# Dri deed back



## chexchy (Jul 4, 2016)

Hello all,
I sent an email to lossmitigation@dri.com.  They replied that they are doing title search for up to 45 days.  Now it is more 45 days and my next mf is up but they haven't got back my deed.  Is there anything I can do.  I don't wanna pay anymore mf if I can't use it.
Thanks


----------



## TUGBrian (Jul 4, 2016)

id certainly contact them again and ask about your deedback status.


----------



## tstraveler2 (Jul 9, 2016)

I sent an email yesterday, and received a quick response by email saying someone would call within 2 business days.  Is this typical?  Also, if this process is successful, will it likely take 6-9 months?


----------



## Bill4728 (Jul 9, 2016)

tstraveler2 said:


> I sent an email yesterday, and received a quick response by email saying someone would call within 2 business days.  Is this typical?


Yes that is what normally happens

In about 2 weeks or so you'll receive paperwork that needs to be signed and notarized then send the paperwork and a check back to them.  


> Also, if this process is successful, will it likely take 6-9 months?

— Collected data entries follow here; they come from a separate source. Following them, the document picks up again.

/-- R34, R221: the state after reset, for every choice of parameters; no BUF byte has a value. The model's own fields and the
reference configuration are the model's choice (log entries 1, 3, 5, 13). -/
def Obligations.ResetState : Prop :=
  ∀ p : Params,
    (State.resetWith p).Ready ∧ (State.resetWith p).status.initd = false ∧ (State.resetWith p).status.ok = false ∧
    (State.resetWith p).status.fcode = .none ∧ (State.resetWith p).cmd = 0#32 ∧ (State.resetWith p).result = 0#32 ∧
    (State.resetWith p).opw = 0#16 ∧ (State.resetWith p).opv = 0#16 ∧ (State.resetWith p).dev = 0#16 ∧
    (State.resetWith p).cnt = 0#8 ∧ (State.resetWith p).handle = 0#32 ∧ (State.resetWith p).finfo = 0#32 ∧
    (State.resetWith p).params = p ∧ (∀ a, (State.resetWith p).buf.read a = none) ∧
    State.reset = State.resetWith Config.reference

/-! ## Whole-machine rules -/

/-- R33, R32, R182, R191, R200 to R202: every step keeps the invariant, from every state that has it. -/
def Obligations.InvariantIsKept : Prop :=
  ∀ s t : State, s.Inv → step s = .next t → t.Inv

/-- R34: the state after reset has the invariant, for every legal choice of parameters. -/
def Obligations.ResetHasTheInvariant : Prop :=
  (∀ p : Params, p.wf → (State.resetWith p).Inv) ∧ State.reset.Inv

/-- R31, R183: no step changes the parameters. -/
def Obligations.ParametersAreConstant : Prop :=
  ∀ s t : State, step s = .next t → t.params = s.params

/-- R155, R25 to R28, R32: OPW, OPV, DEV and CNT change only by a host write to them or by reset; BUF changes only by a host
write to BUF, by reset, or by a running RDREGS. -/
def Obligations.OnlyTheHostWritesOperands : Prop :=
  ∀ s t : State, step s = .next t → s.env.head? ≠ some .reset →
    (t.opw ≠ s.opw → ∃ v, s.env.head? = some (.hostWrite 32 0x00C v)) ∧
    (t.opv ≠ s.opv → ∃ v, s.env.head? = some (.hostWrite 32 0x010 v)) ∧
    (t.dev ≠ s.dev → ∃ v, s.env.head? = some (.hostWrite 32 0x014 v)) ∧
    (t.cnt ≠ s.cnt → ∃ v, s.env.head? = some (.hostWrite 32 0x018 v)) ∧
    (t.buf ≠ s.buf →
      (∃ i v, i < s.params.maxN ∧ s.env.head? = some (.hostWrite 32 (0x100 + 4 * i) v)) ∨
      ∃ c o replies reg, s.seq = .running c o replies ∧ decode c = .ok (.rdregs reg))

/-- R58, R60, R155: a step sends at most one request, and only a step that leaves a command running sends one; that request is
then the one outstanding. In which step a request is sent is the model's choice (log entry 11). -/
def Obligations.OneRequestAtATime : Prop :=
  ∀ s t : State, s.Inv → step s = .next t →
    t.bus = s.bus ∨
    ∃ r, t.bus = s.bus ++ [r] ∧ t.status.busy = true ∧ outstanding t = some r

/-- R24: RESULT changes only by reset or in a step that leaves no command running and raises no fault, so only as a command
completes. -/
def Obligations.ResultChangesOnlyAtCompletion : Prop :=
  ∀ s t : State, s.Inv → step s = .next t → t.result ≠ s.result → s.env.head? ≠ some .reset →
    t.status.busy = false ∧ t.status.fault = false ∧
    ((∃ c i, s.env.head? = some (.hostWrite 32 0x000 c) ∧ decode c = .ok i ∧ ¬ isBusCommand i) ∨ s.status.busy = true)

/-- R64, R33: while a command runs, its word and its latched operands stay; every step either keeps them or ends the command. -/
def Obligations.RunningCommandIsFixed : Prop :=
  ∀ (s t : State) (c : Word) (o : Latched) (replies : List Answer),
    s.Inv → s.seq = .running c o replies → step s = .next t →
    t.seq = .idle ∨ (t.cmd = s.cmd ∧ (t.seq = .running c o replies ∨ ∃ a, t.seq = .running c o (replies ++ [a])))

/-- R211: a command that waits for TRANSPORT keeps waiting, BUSY = 1, as long as no answer, no host write, no illegal access and
no reset comes: with no event, at BLOCK's turn, at a late answer and at every legal host read, of a register or of a BUF byte. -/
def Obligations.WithoutAnAnswerTheCommandWaits : Prop :=
  ∀ (s t : State) (r : Request), s.status.busy = true → outstanding s = some r → step s = .next t →
    (s.env = [] ∨ s.env.head? = some .block ∨ (∃ a, s.env.head? = some (.lateAnswer a)) ∨
      ∃ off, s.env.head? = some (.hostRead 32 off) ∧
        (off % 4 = 0 ∧ (off ≤ 0x24 ∨ (0x100 ≤ off ∧ off < 0x100 + 4 * s.params.maxN)))) →
    t.status.busy = true ∧ t.seq = s.seq ∧ outstanding t = some r ∧ t.bus = s.bus

/-- R131, R226: when a value command completes, RESULT = -1 exactly when OK = 0. -/
def Obligations.SentinelAgreesWithOk : Prop :=
  ∀ (s t : State) (c : Word) (o : Latched) (replies : List Answer) (i : Instr) (a : Answer),
    s.seq = .running c o replies → decode c = .ok i → commandClass i = .value →
    s.env.head? = some (.answer a) → step s = .next t → t.seq = .idle →
    (t.result = 0xFFFFFFFF#32 ↔ t.status.ok = false)

/-- R228, R130, R211: a running command that waits for TRANSPORT completes within three answers, whatever they are, with BUSY = 0
and no fault. That an answer is one step, which sends the next request, is the model's choice (log entries 1, 11). -/
def Obligations.AnsweredCommandCompletes : Prop :=
  ∀ (s : State) (a b c : Answer) (rest : List Event),
    s.Inv → s.status.busy = true → outstanding s ≠ none →
    s.env = .answer a :: .answer b :: .answer c :: rest →
    ∃ k t, k ≤ 3 ∧ steps k s = .next t ∧ t.status.busy = false ∧ t.status.fault = false

/-! ## The HOST's program -/

/-- R84: a HOST computation, a jump and HALT touch no BITOPS register; the program itself never changes. -/
def Obligations.HostComputationTouchesNoRegister : Prop :=
  ∀ (y : System) (op : HostOp), y.program[y.host.pos]? = some op → (∀ r e, op ≠ .wr r e) → (∀ t r, op ≠ .rd t r) →
    ∃ z, systemStep .host y = .next z ∧ z.block = y.block ∧ z.program = y.program

/-- R84, R59: `WAIT` (two operations, the first at the HOST's position) goes back to its start while BUSY = 1 and goes on when
BUSY = 0; temporary t then holds a word whose bit 0 is BUSY; the read changes nothing in BITOPS but what the HOST holds and the
model's counter of free values. How the HOST is laid out is the model's choice (log entry 17). -/
def Obligations.WaitEndsWhenNotBusy : Prop :=
  ∀ (y : System) (t : Nat),
    y.program[y.host.pos]? = some (.rd t .status) →
    y.program[y.host.pos + 1]? = some (.ifGoto (.bit t 0 true) y.host.pos) →
    ∃ x z, systemStep .host y = .next x ∧ systemStep .host x = .next z ∧
      z.host.pos = (if y.block.status.busy then y.host.pos else y.host.pos + 2) ∧
      (readTemp z.host.temps t).getLsbD 0 = y.block.status.busy ∧
      (∀ u, u ≠ t → readTemp z.host.temps u = readTemp y.host.temps u) ∧
      z.program = y.program ∧
      z.block = { y.block with hostData := z.block.hostData, draws := y.block.draws + 1 }
end

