/-- RDREGBF from the write of CMD to its end. -/
theorem steps_rdregbf (hd : decode c = .ok (rdregbf w reg bs len))
    (he : s.env = .hostWrite 32 0x000 c :: .answer .done :: .answer (.withData data) :: rest) :
    steps 3 s = .next (({ s with cmd := c }.requested rest
      [.busWrite s.handle s.dev [reg] false, .busRead s.handle s.dev w.bytes true]).completed true
        (zext32 (getBits (bytesWord w data) bs.toNat len.toNat))) := by
  rw [steps_command 2 hs hd he (exec_rdregbf reg (by exact hh) hb hl)]
  exact steps_readReg (s := { s with env := _, cmd := c }) hd (procOf_rdregbf w reg bs len _ _) hdata rfl rfl

end

/-- A word sent on the bus and received again. -/
theorem bytesWord_wordBytes (w : Width) {n : Nat} (h : n < 2 ^ w.bits) : bytesWord w (wordBytes w n) = n := by
  cases w with
  | w8 =>
    rw [wordBytes, bytesWord_byte, lowByte, BitVec.toNat_ofNat]
    exact Nat.mod_eq_of_lt h
  | w16 =>
    apply Nat.eq_of_testBit_eq
    intro q
    rw [wordBytes, bytesWord_word_bit]
    by_cases hq : q < 16
    · exact highByte_append_lowByte_bit n hq
    · rw [testBit_of_ge h (show 16 ≤ q by omega), BitVec.getLsbD_of_ge _ _ (by omega)]

theorem wordBytes_length (w : Width) (n : Nat) : (wordBytes w n).length = w.bytes := by cases w <;> rfl

/-- The field read back is the low bits of OPV (R111 law 3). -/
theorem getBits_setBits_operandWord (w : Width) {x bs len : Nat} (v : Half) (hx : x < 2 ^ w.bits) (hb : bs < w.bits)
    (hl : len ≤ bs + 1) :
    (zext32 (getBits (setBits w x bs len (operandWord w v)) bs len)).toNat = v.toNat % 2 ^ len := by
  have hlen : len ≤ w.bits := by omega
  have hlt : v.toNat % 2 ^ len < 2 ^ 32 := calc
    v.toNat % 2 ^ len < 2 ^ len := Nat.mod_lt _ (by positivity)
    _ ≤ 2 ^ 32 := Nat.pow_le_pow_right (by decide) (by have := width_bits_le w; omega)
  rw [getBits_setBits w _ hx hb hl, operandWord, Nat.mod_mod_of_dvd _ (pow_dvd_pow 2 hlen), zext32,
    BitVec.toNat_ofNat, Nat.mod_eq_of_lt hlt]

/-- Settles O25: the bytes written carry the register with the field replaced, and the field read back of that is OPV's. -/
theorem fieldWriteThenReadRoundTrip : Obligations.FieldWriteThenReadRoundTrip := by
  intro w s t reg old sent bs len rest hs hh hb hl hold he h hlast
  have henv : s.env = .hostWrite 32 0x000 (encode (wrregbf w reg bs len)) :: .answer .done :: .answer (.withData old) ::
      .answer .done :: .hostWrite 32 0x000 (encode (rdregbf w reg bs len)) :: .answer .done ::
      .answer (.withData sent) :: rest := by cases w <;> exact he
  cases h.symm.trans (steps_wrregbf hs hh hb hl hold (decodeEncode _) henv)
  have hsent : sent = wordBytes w (setBits w (bytesWord w old) bs.toNat len.toNat (operandWord w s.opv)) := by
    simpa [State.completed, State.requested, eq_comm] using hlast
  have hx := bytesWord_lt w old
  have hlen : sent.length = w.bytes := hsent ▸ wordBytes_length w _
  refine ⟨_, steps_rdregbf ⟨rfl, hs.fault, rfl⟩ hh hb hl hlen (decodeEncode _) rfl, rfl, rfl, hs.fault, ?_⟩
  rw [hsent, bytesWord_wordBytes w (setBits_lt _ hx hb hl)]
  exact getBits_setBits_operandWord w s.opv hx hb hl

end Sys2Proof.Machine
end

section
/-! The HOST's program (30_encoding.md R84): what its turn does with each operation that this file's statements speak of. -/

namespace Sys2Proof.Machine

theorem hostTurn_assign {y : System} {t : Nat} {e : HostExpr} (h : y.program[y.host.pos]? = some (.assign t e)) :
    hostTurn y = .next ((y.jump (y.host.pos + 1)).assign t (evalExpr y.host.temps e)) := by
  simp only [hostTurn, h]

theorem hostTurn_ifGoto {y : System} {c : HostCond} {l : Nat} (h : y.program[y.host.pos]? = some (.ifGoto c l)) :
    hostTurn y = .next (y.jump (if evalCond y.host.temps c then l else y.host.pos + 1)) := by
  simp only [hostTurn, h]
  split <;> rfl

theorem hostTurn_goto {y : System} {l : Nat} (h : y.program[y.host.pos]? = some (.goto l)) :
    hostTurn y = .next (y.jump l) := by
  simp only [hostTurn, h]

theorem hostTurn_halt {y : System} (h : y.program[y.host.pos]? = some .halt) : hostTurn y = .next y := by
  simp only [hostTurn, h]

/-- `RD` of a mapped register puts its value into the temporary and changes nothing in the block but what it gave the HOST. -/
theorem hostTurn_rd {y : System} {t : Nat} {r : HostReg} (h : y.program[y.host.pos]? = some (.rd t r))
    (hr : regAt y.block.params.maxN r.offset = some r) :
    ∃ v, v = readHostReg r { y.block with env := .hostRead 32 r.offset :: y.block.env } ∧ hostTurn y =
      .next { (y.jump (y.host.pos + 1)).assign t v with
        block := { y.block with hostData := v, draws := y.block.draws + 1 } } := by
  refine ⟨_, rfl, ?_⟩
  have hstep := step_legalRead (s := { y.block with env := .hostRead 32 r.offset :: y.block.env }) rfl hr
  simp only [hostTurn, h, hostAccess, hstep, inSystem]

/-- Settles O56: of the operations only `WR` and `RD` reach the block. -/
theorem hostComputationTouchesNoRegister : Obligations.HostComputationTouchesNoRegister := by
  intro y op hop hwr hrd
  cases op with
  | wr r e => exact absurd rfl (hwr r e)
  | rd t r => exact absurd rfl (hrd t r)
  | assign t e => exact ⟨_, hostTurn_assign hop, rfl, rfl⟩
  | ifGoto c l => exact ⟨_, hostTurn_ifGoto hop, rfl, rfl⟩
  | goto l => exact ⟨_, hostTurn_goto hop, rfl, rfl⟩
  | halt => exact ⟨_, hostTurn_halt hop, rfl, rfl⟩

/-- STATUS as it is read, busy or not: bit 0 is BUSY (R23, R224). -/
theorem readHostReg_status_bit0 (s : State) : (readHostReg .status s).getLsbD 0 = s.status.busy := by
  refine (statusWord_fields _).1.trans ?_
  split <;> rfl

/-- Settles O57: the read of STATUS, then the jump on the bit it put into the temporary. -/
theorem waitEndsWhenNotBusy : Obligations.WaitEndsWhenNotBusy := by
  intro y t hrd hif
  obtain ⟨v, hv, hx⟩ := hostTurn_rd hrd rfl
  have hbit : v.getLsbD 0 = y.block.status.busy := hv ▸ readHostReg_status_bit0 _
  have hcond : evalCond (writeTemp y.host.temps t v) (.bit t 0 true) = y.block.status.busy := by
    rw [evalCond, readTemp_same, hbit, beq_true]
  refine ⟨_, _, hx, hostTurn_ifGoto hif, ?_, ?_, ?_, rfl, rfl⟩
  · exact if_congr (by rw [← hcond]; rfl) rfl rfl
  · exact (congrArg (·.getLsbD 0) (readTemp_same t v _)).trans hbit
  · exact fun u hu => readTemp_other t v u _ hu

end Sys2Proof.Machine
end
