-- ==== Sys2Proof/Config.lean ====
section
/-!
DEFINITION. What an implementation fixes and what the manual leaves open: constants without a
body, so that nothing in Lean can evaluate them and a claim holds whatever they are.
-/

namespace Sys2Proof.Config

/-- The index of a line within its Store bank for the object numbered by its kind and its number
within the kind: the manual gives the bank (R51, R52, R404, R551) and no layout within it. -/
opaque lineIndex : Nat → Nat → Nat

/-- Which entry of a full walk cache makes room for a new one (Table TF-3 gives no replacement rule):
the cache's number and the value of the free-value counter. -/
opaque cacheVictim : Nat → Nat → Nat

/-- DeviceSerial, unique to each controller (R710). -/
opaque deviceSerial : BitVec 64

/-- 1 for OD4096-FB1936-XT, 0 for OD4096-FB1936 (Table CN-8). -/
opaque xt : Bool

/-- Hysura's IANA enterprise number, four bytes, most significant first (Table DS-5). -/
opaque ianaNumber : BitVec 32

/-- Hysura's MIPI manufacturer ID, 15 bits (R829). -/
opaque mipiManufacturer : BitVec 15

/-- The endpoint's UUID, 16 bytes, answered to Get Endpoint UUID (R179). -/
opaque endpointUuid : BitVec 128

/-- The SHA-384 digest of the Management boot ROM (R705, Table SD-9). -/
opaque bootRomDigest : List Byte

/-- The certificate chain of slot 0 (R710). -/
opaque certificateChain : List Byte

/-- The signature the device identity key makes over a message (R709, R713): 96 bytes by the key
and the value of the free-value counter. -/
opaque identitySignature : List Byte → Nat → List Byte

/-- 32 bytes of the Keeper's entropy source (R701), by the free-value counter. -/
opaque entropy : Nat → BitVec 256

/-- The die temperature in units of 0.1 K that DieTemperature reads, by the free-value counter. -/
opaque dieTemperature : Nat → BitVec 16

/-- The two bytes that GETSTATUS answers, by the free-value counter (Table DS-4 names the CCC and states no
value). -/
opaque i3cStatus : Nat → BitVec 16

/-- The third byte that GETMRL answers for a target whose IBI carries a payload (the manual states none). -/
opaque i3cIbiLength : BitVec 8

/-- The seven low bits of the value type of measurement blocks 4 to 6 (Table SD-9 says raw bit stream
only). -/
opaque measurementType : Nat → BitVec 7

/-- The byte of measurement block 2 that says that a transition is pending (Table SD-9 gives no code). -/
opaque pendingTransition : BitVec 8

/-- The two bytes that GETMXDS answers (Table DS-4 names the CCC and states no value). -/
opaque i3cMaxDataSpeed : BitVec 16

/-- The boundary-scan register's content as shifted out (Table SD-14 gives no cell order). -/
opaque boundaryScan : Nat → BitVec 32

/-- The internal scan chains' content as shifted out (R745 gives no order of the cells). -/
opaque scanChain : Nat → BitVec 32

/-- The endurance left in an island of the Ledger, in percent, after its line writes (R593 gives
no formula for LedgerLife). -/
opaque ledgerLife : Nat → Nat → Nat

/-- A number that the manual leaves open, by the free-value counter (log entry 7 lists its uses). -/
opaque freeNat : Nat → Nat

end Sys2Proof.Config
end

For most people the wait after you send the paperwork is about 2-3 weeks BUT as you saw some people have a much longer wait but I'm unsure why most wait 2-3 weeks and other's longer.

PS just reread your question  NO people normally do not call you ever.  DRI just sends the paperwork in a couple weeks


----------



## tstraveler2 (Jul 9, 2016)

Thank you.  
That could be a problem, since I have reservations in Sept.  I have US Collection points.


----------